Last updated at: (Beijing Time) Sunday, April 28, 2002
Anti-Le Pen Marches Continue in France
Demonstrations continued Saturday in large cities across France to protest against far-rightist, Jean-Marie Le Pen, who will race in the presidential run-off one week ahead.
Demonstrations continued Saturday in large cities across France to protest against far-rightist, Jean-Marie Le Pen, who will race in the presidential run-off one week ahead.
Called by a dozen anti-racist and human rights organizations and labor unions, tens of thousands of people were marching from the Place of Republic to the Place of Nation in southeast downtown Paris. Paris Mayor Paris Bertrand Delanoe was among them.

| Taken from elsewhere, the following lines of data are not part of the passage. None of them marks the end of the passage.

/-- A candidate is complete: it is refused, is installed, replaces the one being staged, or is abandoned where COMMIT of
another has been sent. Before a fabric's gate has passed no stage is sent (R448), while a unit gains authority none but the completion's
(R299), and a restore is over with its candidate. [DEDUCED, log 23] -/
def Manager.newCandidate (m : Manager) (c : Cand) : Manager :=
  let m := match m.red.slot with
    | some k => { m with red := { m.red with
      digests := mapSet m.red.digests k (⟨c.imp.number, c.entry⟩, c.imp.digest)
      triadOut := m.red.triadOut ++ [TriadMsg.digest ⟨c.imp.number, c.entry⟩ c.imp.digest] } }
    | none => m
  if m.inst.phase = 4 ∨ m.inst.phase = 5 then ({ m with inst := { m.inst with again := true } }).impState
  else if m.obj Obj.DS_STATE < 3 || m.red.gaining then (if c.restore then m.setObj Obj.IA_RESTORE 0 else m).impState
  else
    let bad := m.unfit c.imp.plates
    if !bad.isEmpty then (m.refuse c.imp.number bad).abandon.joinLater
    else
      let all := c.imp.plates.map (fun e => e.1)
      let m := { m with inst := { m.inst with
        cand := some { c with awaits := all, whole := [], full := m.obj Obj.IMP_FULL == 1 }
        sw := all.foldl (fun w s => mapUpd w s {} (fun x => { x with attempts := 0 })) m.inst.sw } }
      let m := ((m.setObj Obj.IMP_CANDIDATE c.imp.number).setObj Obj.IA_RESTORE (if c.restore then 1 else 0)).phase 2
      let m := (m.stageOrder c.imp.plates).foldl (fun m s => m.sendStage s (m.stageFull s)) m
      m.tryCommit

/-! ## Failed attempts (R197, R201) -/

/-- The candidate is the completion of an interrupted install (R297). -/
def Manager.completes (m : Manager) : Bool := m.inst.cand.any (fun c => !c.only.isEmpty)

/-- A switch that cannot be staged for the completion is isolated and leaves it; without another the completion is over (R201, R297,
R299). [DESIGN CHOICE, log 110] -/
def Manager.notCompleted (m : Manager) (s : Nat) : Manager :=
  let m := m.isolate s .excluded
  match m.inst.cand with
  | none => m
  | some c =>
    let c := { c with awaits := c.awaits.filter (fun k => k != s), only := c.only.filter (fun k => k != s) }
    if c.only.isEmpty then (({ m with red := { m.red with gain := .none } }).abandon).wantNow
    else ({ m with inst := { m.inst with cand := some c } }).tryCommit.wantNow

/-- A stage attempt of a switch has failed with a status. -/
def Manager.stageFailed (m : Manager) (s status : Nat) : Manager :=
  let x := m.swInst s
  let m := m.setSwInst s { x.mark .stageFailed with last := status }
  let part := m.obj Obj.IMP_PARTIAL
  if m.completes then (if x.attempts < max 1 (m.obj Obj.IMP_RETRIES) then m.sendStage s true else m.notCompleted s)
  else if part = 2 then (m.abandon.event 0x107 0).joinLater
  else if part = 0 ∧ x.attempts < max 1 (m.obj Obj.IMP_RETRIES) then m.sendStage s true
  else if part = 0 ∧ m.obj Obj.IMP_FALLBACK = 2 then (m.abandon.event 0x107 0).joinLater
  else ((m.isolate s .excluded).abandon).wantNow

/-! ## Drain and release (R196 steps 8 and 9) -/

/-- Every COMMIT and every isolation is acknowledged: the install drains, and step 4 of sealed carves it carries has ended
(R226). [DEDUCED, log 26] -/
def Manager.checkDrain (m : Manager) : Manager :=
  let quiet := match m.inst.cand with
    | some c => c.awaits.isEmpty
    | none => true
  if decide (m.inst.phase = 4) && m.inst.isolating.isEmpty && quiet then
    let sealed_ := fun (c : Nat) => match m.inst.cand with
      | some k => k.snap.any (fun l => l.2.sealCtx == c)
      | none => false
    let ctxs := m.sl.ctxs.map (fun e => (e.1, if decide (e.2.st = .carving) && (sealed_ e.1 || e.2.sealLinks == 0) then { e.2 with installed := true } else e.2))
    ({ m with sl := { m.sl with ctxs := ctxs } }).phase 5
  else m

/-- A switch that gave no acknowledgement within IMP_COMMIT_US is lost and isolated (R193, R202, R203). -/
def Manager.loseSwitch (m : Manager) (s : Nat) : Manager :=
  let m := m.setSwInst s { m.swInst s with last := 0x8000 }
  m.isolate s .lost


end Sys2Proof.Machine
end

Marching behind a banner reading "No Pasaran" -- a republican slogan during the Spanish civil war which means "They Will Not Make It", the protesters shouted slogans such as "First, Second, Third Generation, We Are All Children of Immigrants".
In the southeastern city of Grenoble, about 20,000 people were in the streets to express their opposition to Le Pen, the 73-year- old anti-Europe, anti-immigration presidential candidate.
In Marseilles and Strasbourg, the numbers of protesters on Saturday afternoon were estimated at 15,000 and 20,000 respectively.
By Friday, more than 300,000 people in France had demonstrated across more than 20 cities in protest against Le Pen, who caused a political earthquake last Sunday when he eliminated Socialist Prime Minister Lionel Jospin and qualified for the run-off on May 5.
Labor unions and anti-racist organizations have called for huge rallies in every French city and town on Saturday and even bigger ones on Wednesday, the traditional May 1 Labor Day.